# Indian Lake Catfish Tourney



## fisherman5567 (Jan 3, 2007)

30 places payout....

Biggest fish wins on all three seperate days ($125) and then Overall 3 big fish win ($2500 for first)

The last 3 years winners were all just over 12lbs. Fish one day, two, or three.

Starts 12noon on the 31st and ends 12noon on the 2nd.

check out site for full details


http://indianlake.com/catfish.htm

P.s. I am planning on goin but prolly will need a non boating partner. (i have a cat boat)


----------



## fisherman5567 (Jan 3, 2007)

Corrections...

Tourney is from the 31st til the 3rd.

The $15 entry fee is per person but it covers all four days.

Bank fish or boat fishing.


----------



## olewhiskers (May 10, 2009)

Dude you still have the dates wrong or the Indian Lake web site is wrong. The dates on there reads July 30 til Aug.2 Witch is right


----------



## ProAngler (Feb 23, 2009)

Looking for the information myself. I looked on the website for a phone number and who I can pay without sending a check. It does state 4 day event. I could not find out all the rules. Any more info out there?


----------



## Fishinfreak (Oct 12, 2004)

Its thursday july 30th 12pm thru sunday aug 2nd 12 noon. good luck to all that fish it.


----------



## fisherman5567 (Jan 3, 2007)

Sorry guys .... that was my mistake. the dates are 30th thru 2nd.  

I did talk via email to a guy thats helping run the tournament...he said there will be tent set up over by Buds Marina for check in/weigh in. Check in anytime before catching a fish. Polygraphs will be administered to winners. 

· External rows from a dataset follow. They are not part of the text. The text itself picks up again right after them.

-- ==== Sys2Proof/Laws/PerInstr.lean ====
section
/-! SUPPORT. For every constructor of `Instr`: its opcode leads the decoder's maps back to it, with the fields it carries. -/

-- The theorems are elaborated one after another: many at once, each waiting for the kernel, take too much memory.
set_option Elab.async false

namespace Sys2Proof.Laws

open Sys2Proof Sys2Proof.Machine

/-- R124, R126, R127: the opcode of an instruction names that instruction and no other, whichever form its word has; it fits
the field of that form. An event has no word. -/
def Opcode.Statement (i : Instr) : Prop :=
  (∀ f, fullOf i = some f → i.WellFormed → fullInstr (opFull i) f = some i ∧ opFull i < 2 ^ 10)
  ∧ (∀ x, immOf i = some x → immInstr (opImm i) x = some i ∧ opImm i < 2 ^ 8)
  ∧ ∀ c h, halfOf i = some (c, h) → halfInstr (opHalf i) h = some i ∧ opHalf i < 2 ^ 7

/-! ### One form each -/

theorem Opcode.ofFull {i : Instr} {f : Full} (hf : fullOf i = some f) (hi : immOf i = none) (hh : halfOf i = none)
    (r : i.WellFormed → fullInstr (opFull i) f = some i) (b : opFull i < 2 ^ 10) : Opcode.Statement i := by
  refine ⟨fun g h w => ?_, fun _ h => ?_, fun _ _ h => ?_⟩
  · rw [hf] at h; cases h; exact ⟨r w, b⟩
  · rw [hi] at h; cases h
  · rw [hh] at h; cases h

theorem Opcode.ofImm {i : Instr} {x : Imm} (hf : fullOf i = none) (hi : immOf i = some x) (hh : halfOf i = none)
    (r : immInstr (opImm i) x = some i) (b : opImm i < 2 ^ 8) : Opcode.Statement i := by
  refine ⟨fun g h w => ?_, fun _ h => ?_, fun _ _ h => ?_⟩
  · rw [hf] at h; cases h
  · rw [hi] at h; cases h; exact ⟨r, b⟩
  · rw [hh] at h; cases h

theorem Opcode.ofHalf {i : Instr} {x : HClass × Half} (hf : fullOf i = none) (hi : immOf i = none) (hh : halfOf i = some x)
    (r : halfInstr (opHalf i) x.2 = some i) (b : opHalf i < 2 ^ 7) : Opcode.Statement i := by
  refine ⟨fun g h w => ?_, fun _ h => ?_, fun _ _ h => ?_⟩
  · rw [hf] at h; cases h
  · rw [hi] at h; cases h
  · rw [hh] at h; cases h; exact ⟨r, b⟩

theorem Opcode.ofNone {i : Instr} (hf : fullOf i = none) (hi : immOf i = none) (hh : halfOf i = none) :
    Opcode.Statement i :=
  ⟨fun g h _ => by simp [hf] at h, fun _ h => by simp [hi] at h, fun _ _ h => by simp [hh] at h⟩

/-! ### The rows that OPX tells apart -/

theorem fullOk_opx {x : Accepts} {f : Full} (h : fullOk x f = true) : x.opx = true := by
  simp only [fullOk, Bool.and_eq_true] at h
  exact h.1.1.1.1.1.1.1.2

Will be a good time, Bundy your goin down brotha! lol


----------



## catfishingelmoe (Jul 26, 2009)

yes the tournament started yesterday at 12 noon (july30th) and goes till august the 2nd at 12 noon whelp i'm heading out got me 4 hours of some good sleep and i'm heading out for the lake again good luck to all the come out :G


----------



## ProAngler (Feb 23, 2009)

Just made it home- LOL- over 1,000 entries to this tournament. I started at noon on Thursday and pulled out at 10:30 on Sunday- 13 hours of Sleep, 2 hours of food and travel stops, and 57 hours Catfishing! Can't wait to do it all over again next year. Finished 3rd with 11.32 First was 12.10- 2nd was 12.01. I need sleep!


----------



## Fishinfreak (Oct 12, 2004)

ProAngler said:


> Just made it home- LOL- over 1,000 entries to this tournament. I started at noon on Thursday and pulled out at 10:30 on Sunday- 13 hours of Sleep, 2 hours of food and travel stops, and 57 hours Catfishing! Can't wait to do it all over again next year. Finished 3rd with 11.32 First was 12.10- 2nd was 12.01. I need sleep!


Great job on placing in the money.Where you the guy sitting in the parking lot that my son and i talked to. My son took 10th place in his age group. Hope to see everyone again next year also as it was a lot of fun.I here you on the sleep thing.


----------



## ProAngler (Feb 23, 2009)

Fishinfreak- yep, that was me ready to pass out. I almost went in shock when I heard we had to wait till 2pm. I went over to that Bass Pro Shop mom and pop tackle place to burn sometime. You have a sweet rig, laid out ready for fishing. I remember Team Bundy on the side. Congrats to your boy for the finish. It was a first for me and I'll be back again next year. Well run event, friendly people, nice area, but bad Italian Subs-lol!


----------